00:13:27.679 When visualizing, it's crucial to focus on colors as they help in immediate recognition and understanding. The Graph gem enables you to set color schemes based on your desired intent—whether categorical, diverging, or sequential. Examples include using colors to represent different categories of data, like apples, oranges, and kumquats, in which case you'll select a categorical scheme to avoid implying any unintended relationships. I'll briefly mention Highcharts now.
00:15:56.160 Highcharts is a tool I've used for generating various chart types, including line and bar charts, which are well-suited for visualizing the weightlifting data we discussed earlier. It is free for non-commercial use and can be integrated into web environments using JavaScript, requiring a page to render properly. When setting up Highcharts, you need to include jQuery and the Highcharts library in your project, and the process is straightforward.
00:16:53.920 To create a chart, you will first need a div where the chart will be rendered, then wrap everything in a JavaScript function. You can find the intended div element using jQuery and invoke the Highcharts method to pass in your data and settings. It’s vital to ensure your data is appropriately structured—especially when working with categorical data by using bar charts instead of line graphs for better clarity.
00:18:50.719 As you enhance your visualizations, don’t forget to label your axes and provide titles. This enhances the readability of your charts. Highcharts allows you to create a variety of charts, such as pie charts, and customize them according to your needs. It can handle multiple series and has options for adjusting axes for dual reference points, making it versatile for various data representations.

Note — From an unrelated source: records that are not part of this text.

-- ==== Sys2Proof/Machine/Step.lean ====
section
/-!
DEFINITION. One step of the machine, and `State.withFetchWord`, which places one instruction where the next step fetches it.
-/

namespace Sys2Proof.Machine

/-- One step: `stepWith` says which move it is. -/
def step (s : State) : Host.Outcome State Fault Refusal := stepWith exec s

/-- The machine with one instruction placed as the Bursar's next: a level-0 class with its root split at the first byte of a
sealed physical frame, which holds the instruction's words and then zeros (log entry 5). -/
def State.withFetchWord (s : State) (nbits w : Nat) : State := placeWord nbits w s

end Sys2Proof.Machine
end

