-- ==== Sys2Proof/Safety.lean ====
section
/-!
DEFINITION. What claims are stated with: when an instruction is admitted, what a completed one leaves as it was, and the integer
functions of R223, R224 and R232 to R239 as the manual's sentences give them, over exact integers.
-/

namespace Sys2Proof.Machine

/-! ### Hypotheses -/

/-- The issuing split is an entry of its class's split table, and no single-stepping is on (R30, R454). -/
def State.issuing (s : State) : Bool := decide (s.iss.split < s.cls.splits.length) && !s.stepping

/-- Decode step 5 and the error marks let the instruction run: the registers it names lie in the allocation, and none it reads
carries an error mark (R193, R453). -/
def State.legal (s : State) (i : Instr) : Bool := operandsOk i s && !readsMarked i s

/-- The conditions under which a class-wide instruction runs (R35). -/
def State.wholeClass (s : State) : Bool := decide (s.depth = 0) && decide (s.act = s.cls.liveM)

/-- What the issuing group's split may do: the issuing class is the one that issues, lives, and holds split `i`. -/
def State.alone (s : State) : Bool := s.others.all (fun c => c.id != s.cls.id)

/-! ### Frames -/

/-- Nothing outside the issuing class has changed; in particular no byte of memory. -/
structure OutsideKept (s t : State) : Prop where
  rest  : { t with cls := s.cls } = s
  bytes : ∀ a, t.mem.get a = s.mem.get a

/-- The issuing split goes on at `pc` with a new age; its state, mask, levels and parent, and every other split, are as before. -/
structure GoesOn (s t : State) (pc : Int) : Prop where
  pc     : t.cur.pc = pc
  age    : t.cur.age = 0
  cur    : { t.cur with pc := s.cur.pc, age := s.cur.age, pend := s.cur.pend } = s.cur
  splits : ∀ j, j ≠ s.iss.split → t.cls.split j = s.cls.split j
  issue  : t.iss = s.iss

/-- The group completed at `pc` and wrote nothing of its class. -/
structure WritesNothing (s t : State) (pc : Int) : Prop where
  on      : GoesOn s t pc
  cls     : { t.cls with splits := s.cls.splits } = s.cls
  outside : OutsideKept s t

/-- The group completed and wrote scalar register `rd` and the sticky flags `fl` of CSTAT: the value `x`, nothing when `rd` is
s0 (R52, R62). -/
structure WritesScalar (s t : State) (pc : Int) (rd : Reg) (x : DWord) (fl : Word) : Prop where
  on      : GoesOn s t pc
  value   : t.getS rd = if rd = 0 then 0 else x
  others  : ∀ r, r ≠ rd → t.getS r = s.getS r
  flags   : t.cls.cstat = s.cls.cstat ||| fl
  marks   : ∀ m, m ∈ t.cls.poisonV → m ∈ s.cls.poisonV
  cls     : { t.cls with splits := s.cls.splits, s := s.cls.s, cstat := s.cls.cstat, poisonV := s.cls.poisonV } = s.cls
  outside : OutsideKept s t

/-- The group completed and wrote the lanes of `eff` of lane register `rd`, and the flags `fl`; every other lane of `rd` and
every other physical register keeps its value (R27, R62). -/
structure WritesLanes (s t : State) (pc : Int) (rd : Reg) (eff : Mask) (f : Nat → Word) (fl : Word) : Prop where
  on      : GoesOn s t pc
  value   : ∀ i, i < s.cls.lanes → t.getV rd i = if eff.getLsbD i then f i else s.getV rd i
  others  : ∀ p, p ≠ s.cls.phys rd → ∀ i, t.cls.getP p i = s.cls.getP p i
  flags   : t.cls.cstat = s.cls.cstat ||| fl
  marks   : ∀ m, m ∈ t.cls.poisonV → m ∈ s.cls.poisonV
  cls     : { t.cls with splits := s.cls.splits, v := s.cls.v, cstat := s.cls.cstat, poisonV := s.cls.poisonV } = s.cls
  outside : OutsideKept s t

/-- The group completed and wrote mask register `kd` and the flags `fl`: bit i of an effective lane is `f i` and every other bit
is 0; with no effective lane the register keeps its value (R28, R53, R54). -/
structure WritesMask (s t : State) (pc : Int) (kd : Reg3) (eff : Mask) (f : Nat → Bool) (fl : Word) : Prop where
  on      : GoesOn s t pc
  value   : ∀ i, i < 1024 →
    (t.cls.k[kd.toNat]'kd.isLt).getLsbD i =
      if eff = 0 then (s.cls.k[kd.toNat]'kd.isLt).getLsbD i else (eff.getLsbD i && f i)
  others  : ∀ r : Reg3, r ≠ kd → t.cls.k[r.toNat]'r.isLt = s.cls.k[r.toNat]'r.isLt
  flags   : t.cls.cstat = s.cls.cstat ||| fl
  marks   : ∀ m, m ∈ t.cls.poisonV → m ∈ s.cls.poisonV
  cls     : { t.cls with splits := s.cls.splits, k := s.cls.k, cstat := s.cls.cstat, poisonV := s.cls.poisonV } = s.cls
  outside : OutsideKept s t

/-- A precise event of the issuing group: its split is blocked at the group's first word, no register, mask or byte has changed,
and the event waits at its level on the class's core (R200, R337, R338). -/
structure Raises (s t : State) (r : Raise) : Prop where
  blocked : t.cur.state = .blocked .event ∧ t.cur.pc = s.iss.pc
  cur     : { t.cur with state := s.cur.state, pc := s.cur.pc } = s.cur
  splits  : ∀ j, j ≠ s.iss.split → t.cls.split j = s.cls.split j
  cls     : { t.cls with splits := s.cls.splits } = s.cls
  event   : t.pending = s.pending ++ [⟨s.cls.core, s.route s.cls.level s.cls.vmid r.cause r.stage2, s.eventOf r⟩]
  rest    : { t with cls := s.cls, pending := s.pending } = s
  bytes   : ∀ a, t.mem.get a = s.mem.get a

/-- A precise event after the group's effect: the record's program counter is that of the next group, the split goes on at `pc` when
it is resumed and at `skip` when it is skipped (R217, R344, R454). -/
structure RaisesAfter (s t : State) (pc skip : Int) (r : Raise) : Prop where
  blocked : t.cur.state = .blocked .event ∧ t.cur.pc = pc
  mask    : t.cur.mask = s.cur.mask ∧ t.cur.levels = s.cur.levels ∧ t.cur.parent = s.cur.parent
  splits  : ∀ j, j ≠ s.iss.split → t.cls.split j = s.cls.split j
  cls     : { t.cls with splits := s.cls.splits } = s.cls
  event   : t.pending = s.pending ++ [⟨s.cls.core, s.route s.cls.level s.cls.vmid r.cause r.stage2,
    { s.eventOf r with epc := BitVec.ofInt 64 s.next, resume := pc, skipTo := skip }⟩]
  rest    : { t with cls := s.cls, pending := s.pending } = s
  bytes   : ∀ a, t.mem.get a = s.mem.get a

/-- The address a branch with offset `off` goes to: that of its own word and `off` words on (R182). -/
def branchTarget {n : Nat} (s : State) (off : BitVec n) : Int :=
  s.iss.pc + 4 * ((s.iss.words.length : Int) - 1) + 4 * off.toInt

/-! ### Memory instructions: Table 12-3 and R254 to R264 as a table -/

/-- What a memory instruction asks for: its operation, its effective mask, the requests of its lanes (lane, exact effective
address, data), and the registers its results go to. -/
structure MemForm where
  op    : AccOp
  mask  : Mask
  reqs  : List LaneReq
  dest  : List Nat := []
  sdest : Option Reg := none

/-- The signed offset of an L or M word in units (R183, R185). -/
def offInt (x : Imx) (off : BitVec 7) : Int :=
  match x with
  | none => off.toInt
  | some h => (h ++ off : BitVec 32).toInt

/-- One request for each lane of a mask below L, in ascending order. -/
def lanesAt (s : State) (m : Mask) (ea : Nat → Int) (data : Nat → Nat) (cmp : Nat → Nat := fun _ => 0) : List LaneReq :=
  ((List.range s.cls.lanes).filter (fun i => m.getLsbD i)).map (fun i => { lane := i, ea := ea i, data := data i, cmp := cmp i })

/-- The low n bytes of a lane register, or of a pair for 8 (R50). -/
def laneBytes (s : State) (r : Reg) (n i : Nat) : Nat :=
  ((s.getV r i).toNat + (if n = 8 then (s.getV (r + 1) i).toNat * 2 ^ 32 else 0)) % 2 ^ (8 * n)

/-- The physical registers that n bytes go to: one, or a pair for 8; none with an empty mask. -/
def destOf (s : State) (m : Mask) (r : Reg) (n : Nat) : List Nat :=
  if m = 0 then [] else if n = 8 then [s.cls.phys r, s.cls.phys (r + 1)] else [s.cls.phys r]

/-- s[ra] + n·i + n·off. -/
def eaLinear (s : State) (ra : Reg) (n : Nat) (off : Int) (i : Nat) : Int := (s.getS ra).toNat + (n : Int) * i + off * n

/-- s[ra] + n·v[rb][i], the index unsigned. -/
def eaIndexed (s : State) (ra rb : Reg) (n i : Nat) : Int := (s.getS ra).toNat + (s.getV rb i).toNat * (n : Int)

/-- A returning atomic (R260). -/
def atomForm (s : State) (f : AtomFn) (p : Pfx) (rd ra rb : Reg) : MemForm :=
  { op := .atomic f, mask := s.eff p, dest := destOf s (s.eff p) rd 4,
    reqs := lanesAt s (s.eff p) (eaIndexed s ra rb 4) (fun i => (s.getV rd i).toNat)
      (fun i => if f = .cas then (s.getV (rd + 1) i).toNat else 0) }

def Width.size (wd : Width) : Nat :=
  match wd with
  | .b => 1
  | .h => 2
  | .w => 4
  | .d => 8

/-- The memory instructions on virtual addresses. -/
def memForm (s : State) : Instr → Option MemForm
  | .ldl x p wd rd ra off _ =>
    some { op := .load (Width.size wd), mask := s.eff p, dest := destOf s (s.eff p) rd (Width.size wd),
           reqs := lanesAt s (s.eff p) (eaLinear s ra (Width.size wd) (offInt x off)) (fun _ => 0) }
  | .stl x p wd rs ra off _ =>
    some { op := .store (Width.size wd), mask := s.eff p,
           reqs := lanesAt s (s.eff p) (eaLinear s ra (Width.size wd) (offInt x off)) (laneBytes s rs (Width.size wd)) }
  | .ldi p wd rd ra rb _ =>
    some { op := .load (Width.size wd), mask := s.eff p, dest := destOf s (s.eff p) rd (Width.size wd),
           reqs := lanesAt s (s.eff p) (eaIndexed s ra rb (Width.size wd)) (fun _ => 0) }
  | .sti p wd rs ra rb _ =>
    some { op := .store (Width.size wd), mask := s.eff p,
           reqs := lanesAt s (s.eff p) (eaIndexed s ra rb (Width.size wd)) (laneBytes s rs (Width.size wd)) }
  | .sld x p dbl rd ra off _ =>
    some { op := .loadScalar (if dbl then 8 else 4), mask := s.eff p, sdest := some rd,
           reqs := [{ lane := 0x7FFF, ea := (s.getS ra).toNat + offInt x off * (if dbl then 8 else 4) }] }
  | .sst x p dbl rs ra off _ =>
    some { op := .storeScalar (if dbl then 8 else 4), mask := s.eff p,
           reqs := [{ lane := 0x7FFF, ea := (s.getS ra).toNat + offInt x off * (if dbl then 8 else 4),
                      data := (s.getS rs).toNat % 2 ^ (if dbl then 64 else 32) }] }
  | .ldaq x p rd ra off _ =>
    some { op := .loadAcquire, mask := s.eff p, dest := destOf s (s.eff p) rd 4,
           reqs := lanesAt s (s.eff p) (eaLinear s ra 4 (offInt x off)) (fun _ => 0) }
  | .strl x p rs ra off _ =>
    some { op := .storeRelease ((assoc s.tagCount s.cls.tag).getD 0), mask := s.eff p,
           reqs := lanesAt s (s.eff p) (eaLinear s ra 4 (offInt x off)) (laneBytes s rs 4) }
  | .aadd p rd ra rb _ => some (atomForm s .add p rd ra rb)
  | .amin p rd ra rb _ => some (atomForm s .min p rd ra rb)
  | .amax p rd ra rb _ => some (atomForm s .max p rd ra rb)
  | .aand p rd ra rb _ => some (atomForm s .and p rd ra rb)
  | .aor p rd ra rb _ => some (atomForm s .or p rd ra rb)
  | .axor p rd ra rb _ => some (atomForm s .xor p rd ra rb)
  | .axch p rd ra rb _ => some (atomForm s .xch p rd ra rb)
  | .acas p rd ra rb _ => some (atomForm s .cas p rd ra rb)
  | .afadd p rd ra rb _ => some (atomForm s .fadd p rd ra rb)
  | .mredW p fn ra rb _ =>
    some { op := .mred 4 fn, mask := s.eff p,
           reqs := lanesAt s (s.eff p) (eaIndexed s ra rb 4) (laneBytes s (rb + 1) 4) }
  | .mredD p fn ra rb _ =>
    some { op := .mred 8 fn, mask := s.eff p,
           reqs := lanesAt s (s.eff p) (eaIndexed s ra rb 8) (laneBytes s (rb + 1) 8) }
  | .mredF p fn ra rb _ =>
    some { op := .mredF fn, mask := s.eff p,
           reqs := lanesAt s (s.eff p) (eaIndexed s ra rb 4) (laneBytes s (rb + 1) 4) }
  | .rldsF p bf rd ra off _ =>
    some { op := .rlds bf false, mask := s.eff p, dest := destOf s (s.eff p) rd 4,
           reqs := lanesAt s (s.eff p) (eaLinear s ra 4 off.toInt) (fun _ => 0) }
  | .rldsI p rd ra off _ =>
    some { op := .rlds false true, mask := s.eff p, dest := destOf s (s.eff p) rd 4,
           reqs := lanesAt s (s.eff p) (eaLinear s ra 4 off.toInt) (fun _ => 0) }
  | _ => none

/-- The end of the address space of a level: level 0 reaches physical addresses, and the copy window (R95, R341). -/
def topOf (level : Nat) (ea : Int) : Int := if level = 0 ∧ ea < windowBase then 2 ^ 48 else 2 ^ 57

/-- A lane passes phase 1 of R97: its bytes lie in the address space, and its address is a multiple of its width. -/
def phase1 (level n : Nat) (l : LaneReq) : Bool :=
  decide (0 ≤ l.ea) && decide (l.ea + n ≤ topOf level l.ea) && decide (l.ea % (n : Int) = 0)

/-- What identifies a lane's request. -/
def LaneReq.asked (l : LaneReq) : Nat × Int × Nat × Nat := (l.lane, l.ea, l.data, l.cmp)

/-- A memory instruction entered its class's outstanding list, and nothing else but its split changed in the class; no byte of
memory, no control word, no other class, form or event changed. -/
structure EntersMemory (s t : State) (f : MemForm) (a : Access) : Prop where
  entry   : t.cls.mem = s.cls.mem ++ [a]
  op      : a.op = f.op
  asked   : a.lanes.map LaneReq.asked = f.reqs.map LaneReq.asked
  dest    : a.dest = f.dest ∧ a.sdest = f.sdest
  group   : a.split = s.iss.split ∧ a.pc = s.iss.pc ∧ a.words = s.iss.words ∧ a.mask = f.mask
  on      : GoesOn s t s.next
  cls     : { t.cls with splits := s.cls.splits, mem := s.cls.mem } = s.cls
  rest    : t.words = s.words ∧ t.others = s.others ∧ t.forms = s.forms ∧ t.pending = s.pending
  bytes   : ∀ x, t.mem.get x = s.mem.get x

/-! ### Barriers (R268 to R270) -/

/-- The forms after bytes have been written to one scratchpad; marks of sectors written whole are gone (R453). -/
def scratchWritten (s : State) (form off : Nat) (bs : List Byte) : List Form :=
  s.forms.map (fun g => if g.id = form then
    { g with scratch := g.scratch.write off bs,
             scrPoison := g.scrPoison.filter (fun q => !(decide (off ≤ q ∧ q + 32 ≤ off + bs.length))) } else g)

/-- With nothing left to arrive the phase completes: the count begins again (R269). -/
def barAfter (b : Barrier) : Barrier :=
  if b.v = true ∧ b.parr = 0 ∧ b.pbytes = 0 then { b with phase := (b.phase + 1) % 256, parr := b.xcount } else b

/-- A barrier instruction went on at the next group: in its class only splits changed, woken ones among them, no byte of memory
and no word changed, and the scratchpads are `forms`. -/
structure BarrierDone (s t : State) (forms : List Form) : Prop where
  forms : t.forms = forms
  pc    : t.cur.pc = s.next ∧ t.cur.mask = s.cur.mask ∧ t.cur.levels = s.cur.levels ∧ t.iss = s.iss
  cls   : { t.cls with splits := s.cls.splits } = s.cls
  words : t.words = s.words ∧ t.pending = s.pending
  bytes : ∀ x, t.mem.get x = s.mem.get x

00:20:54.240 Next, we'll cover data extraction techniques. If you're dealing with HTML or XML, Nokogiri is an excellent gem for parsing data. For other forms such as JSON and CSV, Ruby provides built-in tools that can help. When working with CSV files, be cautious—parsing them with regular expressions can lead to errors unless the format is straightforward due to complexities with strings containing commas. Regex is reliable for many scenarios, making it a valuable tool.

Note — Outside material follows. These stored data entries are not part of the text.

/-- The MAT instructions at a sequencer with room: MAT.ZERO and MAT.STAT act at once on a tile that no queued operation of the
class uses; MAT.LOOP and MAT.DRAIN that pass their checks enter the queue as its youngest; a malformed descriptor raises
ILLOP, a dead handle OBFAULT (R286, R288, R292, R293). -/
def Obligations.MatrixInstructions : Prop :=
  ∀ (s : State) (rd : Reg3) (ra rb : Reg), s.issuing = true → s.wholeClass = true → s.seqFull = false → s.cur.queued = false →
    (∀ o ∈ s.seq, o.id < s.nextId ∧ match o.kind with
      | .loop _ _ _ | .drain _ _ _ => True
      | .zero _ | .stat _ _ => False) →
    (s.legal (.matZero rd) = true → (∀ o ∈ s.seq, o.cls = s.cls.id → rd.toNat ∉ o.kind.tiles) →
      ∃ t, exec (.matZero rd) s = .next t ∧ t.cur.pc = s.next ∧ t.cls.tile rd.toNat = {} ∧
        (∀ n, n ≠ rd.toNat → t.cls.tile n = s.cls.tile n) ∧ { t.cls with splits := s.cls.splits, tiles := s.cls.tiles } = s.cls ∧
        { t with cls := s.cls, others := s.others, nextId := s.nextId, seq := s.seq } = s ∧
        t.seq.map SeqOp.unplaced = s.seq.map SeqOp.unplaced ∧ ∀ x, t.mem.get x = s.mem.get x) ∧
    (s.legal (.matStat ra rd) = true → (∀ o ∈ s.seq, o.cls = s.cls.id → rd.toNat ∉ o.kind.tiles) → s.cls.live = true →
      let x := s.cls.tile rd.toNat
      ∃ t, exec (.matStat ra rd) s = .next t ∧ t.cur.pc = s.next ∧
        t.getS ra = (if ra = 0 then 0 else
          BitVec.ofNat 64 (x.steps + (if x.isInt then 2 ^ 32 else 0) + (if x.dup then 2 ^ 33 else 0) + (if x.tws then 2 ^ 34 else 0))) ∧
        (∀ r, r ≠ ra → t.getS r = s.getS r) ∧
        { t.cls with splits := s.cls.splits, s := s.cls.s, poisonV := s.cls.poisonV } = s.cls ∧
        { t with cls := s.cls, others := s.others, nextId := s.nextId, seq := s.seq } = s ∧
        t.seq.map SeqOp.unplaced = s.seq.map SeqOp.unplaced ∧ ∀ x, t.mem.get x = s.mem.get x) ∧
    (s.legal (.matLoop rd ra rb) = true → loopFault s rd (s.getSRun ra 4) (s.getS rb) = none →
      ∃ t, exec (.matLoop rd ra rb) s = .next t ∧ WritesNothing s { t with seq := s.seq, nextId := s.nextId } s.next ∧
        ∃ o, t.seq.map SeqOp.unplaced = (s.seq ++ [o]).map SeqOp.unplaced ∧ o.kind = .loop rd.toNat (s.getSRun ra 4) (s.getS rb) ∧ o.cls = s.cls.id ∧ o.core = s.cls.core ∧
          o.step = 0) ∧
    (s.legal (.matDrain rd ra rb) = true → drainFault s rd rb (s.getSRun ra 4) = none →
      ∃ t, exec (.matDrain rd ra rb) s = .next t ∧ WritesNothing s { t with seq := s.seq, nextId := s.nextId } s.next ∧
        ∃ o, t.seq.map SeqOp.unplaced = (s.seq ++ [o]).map SeqOp.unplaced ∧ o.cls = s.cls.id ∧ o.core = s.cls.core ∧
          o.kind = .drain rd.toNat (s.getSRun ra 4) (if drainToOb (s.getSRun ra 4) then s.getS rb else 0)) ∧
    (s.cls.kind ≠ .handler →
      (s.legal (.matLoop rd ra rb) = true → loopLegal s.cls rd (s.getSRun ra 4) = false →
        ∃ t, exec (.matLoop rd ra rb) s = .next t ∧ Raises s t { cause := .illop }) ∧
      (s.legal (.matLoop rd ra rb) = true → loopLegal s.cls rd (s.getSRun ra 4) = true → s.cls.resOf (s.getS rb) = none →
        ∃ t, exec (.matLoop rd ra rb) s = .next t ∧ Raises s t { cause := .obfault }) ∧
      (s.legal (.matDrain rd ra rb) = true → drainLegal s.cls rd rb (s.getSRun ra 4) = false →
        ∃ t, exec (.matDrain rd ra rb) s = .next t ∧ Raises s t { cause := .illop }))

/-- MAT_LOOP_RUN does one K-step, of both loops of a joint one: under INT8 each element gains the exact sum of 32 products modulo
2^32; any other format is the step of R84 to R86 on each element. MAT_LOOP_COMPLETE takes a loop whose last step is done out
of the queue (R87, R288). MAT_DRAIN_RUN of an unguided drain into scratchpad writes 64 rows of 64 converted elements, PITCH
bytes apart, and no other byte of it; CLR clears the tile and nothing else does. When the tile and its shadow differ it writes
nothing (R88, R292). A TW loop of a twin whose partner is not there, or has ended, or that has waited TWINWAIT cycles runs
solo, and CSTAT keeps a sticky bit 6; one whose partner waits at the same instruction and agrees in COUNT, BFMT, BOFF, BSTEP
and DUP meets it (R294). -/
def Obligations.LoopsAndDrains : Prop :=
  (∀ (s : State) (core op : Nat) (o : SeqOp) (c : Cls) (n : Nat) (d : List DWord) (h : DWord), s.seqOp core op = some (o, c) →
     o.kind = .loop n d h → dDup d = false →
     (∀ i r f, c.resOf h = some (i, r) → s.formById c.form = some f → s.seqReady o c = true → o.released = true → s.metWith o = none →
       s.arrayFree o = true → o.step < dCount d → 0 ≤ dGroup d o.step → 0 ≤ dBlock d o.step →
       touchMarks c.obPoison (obSpans r (64 * (dGroup d o.step).toNat * 32) 2048) = false →
       touchMarks f.bstPoison [((dBlock d o.step).toNat, blockBytes (dFmt d))] = false →
       let g := (dGroup d o.step).toNat
       let b := (dBlock d o.step).toNat
       ∃ t e, exec (.matLoopRun core op) s = .next t ∧ t.getCls c.id = some e ∧
         (e.tile n).el = stepTile c.ob r g f.bstore (dFmt d) b (c.tile n).el ∧ (e.tile n).isInt = (dFmt d == 5) ∧
         (e.tile n).steps = min ((c.tile n).steps + 1) 0xFFFFFFFF ∧ (∀ m, m ≠ n → e.tile m = c.tile m) ∧
         (resFmt r = 5 → dFmt d = 5 → ∀ i j, i < 64 → j < 64 → (e.tile n).el.getD (64 * i + j) 0 =
           (c.tile n).el.getD (64 * i + j) 0 + BitVec.ofInt 32 (((List.range 32).map (fun k =>
             (c.ob.get (resBase r * 64 + ((64 * g + i) * 32 + k))).toInt * (f.bstore.get (b + 32 * j + k)).toInt)).sum)) ∧
         { e with tiles := c.tiles } = c ∧ t.seq.length = s.seq.length ∧
         { t with cls := s.cls, others := s.others, seq := s.seq, meter := s.meter } = s ∧ ∀ x, t.mem.get x = s.mem.get x) ∧
     (∀ (p : SeqOp) (n' : Nat) (d' : List DWord) (h' : DWord), s.seq = [o, p] → o.id ≠ p.id → s.metWith o = some p →
       p.kind = .loop n' d' h' → s.mayStep o = true → s.mayStep p = true →
       (∀ q ∈ [o, p], ∃ e f i r, s.getCls q.cls = some e ∧ s.formById e.form = some f ∧
         e.resOf (if q.id = o.id then h else h') = some (i, r)) →
       ∃ t, exec (.matLoopRun core op) s = .next t ∧ t.seq.map (fun q => (q.id, q.step)) = [(o.id, o.step + 1), (p.id, p.step + 1)] ∧
         { t with cls := s.cls, others := s.others, seq := s.seq, meter := s.meter } = s ∧ ∀ x, t.mem.get x = s.mem.get x) ∧
     (s.seq = [o] → o.step = dCount d → compMode (dComp d) = 0 →
       ∃ t e, exec (.matLoopComplete core op) s = .next t ∧ t.seq = [] ∧ t.getCls c.id = some e ∧ (e.tile n).dup = false ∧
         (e.tile n).el = (c.tile n).el ∧ (e.tile n).steps = (c.tile n).steps ∧ (∀ m, m ≠ n → e.tile m = c.tile m) ∧
         { e with tiles := c.tiles } = c ∧ { t with cls := s.cls, others := s.others, seq := s.seq } = s ∧
         ∀ x, t.mem.get x = s.mem.get x)) ∧
  (∀ (s : State) (core op : Nat) (o : SeqOp) (c : Cls) (n : Nat) (d : List DWord) (h : DWord) (f : Form) (off : Nat),
     s.seqOp core op = some (o, c) → s.seq = [o] → o.kind = .drain n d h → dTw d = false → drainToOb d = false →
     s.seqReady o c = true → c.forked o.before = true → drainMarked c n d = false →
     s.scratchPlace c.form (drainAddr d) (drainSpan d) = some (f, off) → s.formById f.id = some f →
     (drainDiff c n d = none → compMode (dComp d) = 0 → 64 * drainEsz d ≤ drainPitch d →
       ∃ t g e, exec (.matDrainRun core op) s = .next t ∧ t.seq = [] ∧ t.formById f.id = some g ∧ t.getCls c.id = some e ∧
         (∀ i j, i < 64 → j < 64 → g.scratch.num (off + i * drainPitch d + j * drainEsz d) (drainEsz d) =
           (drainValue (c.tile n).isInt (dFmt d) (dScale d) ((c.tile n).el.getD (64 * i + j) 0)).val % 256 ^ drainEsz d) ∧
         (∀ x, (∀ i, i < 64 → x < off + i * drainPitch d ∨ off + i * drainPitch d + 64 * drainEsz d ≤ x) →
           g.scratch.get x = f.scratch.get x) ∧
         e.tile n = (if dClr d then {} else c.tile n) ∧ e.s = c.s ∧ e.v = c.v ∧ e.k = c.k ∧ t.words = s.words ∧
         ∀ x, t.mem.get x = s.mem.get x) ∧
     (drainDiff c n d ≠ none → s.hslots = [] → (∀ level, s.asyncRoom c.core level = true) →
       ∃ t, exec (.matDrainRun core op) s = .next t ∧ t.seq = [] ∧ t.forms = s.forms ∧ t.cls = s.cls ∧ t.others = s.others ∧
         t.words = s.words ∧ ∀ x, t.mem.get x = s.mem.get x)) ∧
  (∀ (s : State) (core op : Nat) (o : SeqOp) (n : Nat) (d : List DWord) (h : DWord), s.seqOp core op = some (o, s.cls) →
     o.kind = .loop n d h → dTw d = true →
     (∀ ev, (ev = .twinRendezvous core op ∧ o.meet = .none ∧ s.seqReady o s.cls = true) ∨
         (ev = .twinwaitExpiry core op ∧ ∃ since, o.meet = .waiting since) →
       s.twinOf s.cls = none ∨ (∃ e, s.twinOf s.cls = some e ∧ e.live = false) ∨
         (∃ since, o.meet = .waiting since ∧ since + s.twinwait s.cls ≤ s.cls.cycle) →
       ∃ t, exec ev s = .next t ∧ t.cls.cstat = s.cls.cstat ||| 0x40 ∧ (t.cls.tile n).tws = true ∧
         (t.cls.tile n).el = (s.cls.tile n).el ∧ (∀ m, m ≠ n → t.cls.tile m = s.cls.tile m) ∧
         (∀ p ∈ t.seq, p.id = o.id → p.meet = .solo) ∧ { t.cls with cstat := s.cls.cstat, tiles := s.cls.tiles } = s.cls ∧
         ∀ x, t.mem.get x = s.mem.get x) ∧
     (∀ (e : Cls) (p : SeqOp) (since n' : Nat) (d' : List DWord) (h' : DWord), o.meet = .none → s.seqReady o s.cls = true →
       s.twinOf s.cls = some e → e.live = true → s.seq = [p, o] → p.id ≠ o.id → p.cls = e.id → p.meet = .waiting since →
       p.pc = o.pc → p.kind = .loop n' d' h' → dCount d' = dCount d → dFmt d' = dFmt d → dDup d' = dDup d →
       bits (dWord d' 2) 20 0 = bits (dWord d 2) 20 0 → bits (dWord d' 2) 47 32 = bits (dWord d 2) 47 32 →
       ∃ t, exec (.twinRendezvous core op) s = .next t ∧
         t.seq.map SeqOp.unplaced = [{ p with meet := .met o.id, turn := none }, { o with meet := .met p.id, turn := none }] ∧
         { t with seq := s.seq, nextId := s.nextId } = s))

00:22:25.679 I'll demonstrate how I built a curriculum graph based on screen-scraped data from my college's course description page. The course numbers and titles make up the graph, and to simplify the data extraction, I used Nokogiri to pull specific information matching CSS selectors. We’ll see how I processed course prerequisites and titles, and then I’ll show how these components come together in a visual format.
00:24:13.600 The process includes defining where to scrape information, normalizing the data format, and storing it in a structured collection for further analysis. The final step involves integrating the extracted data into the Graphviz module to create a visual representation of the curriculum, complete with prerequisite dependencies.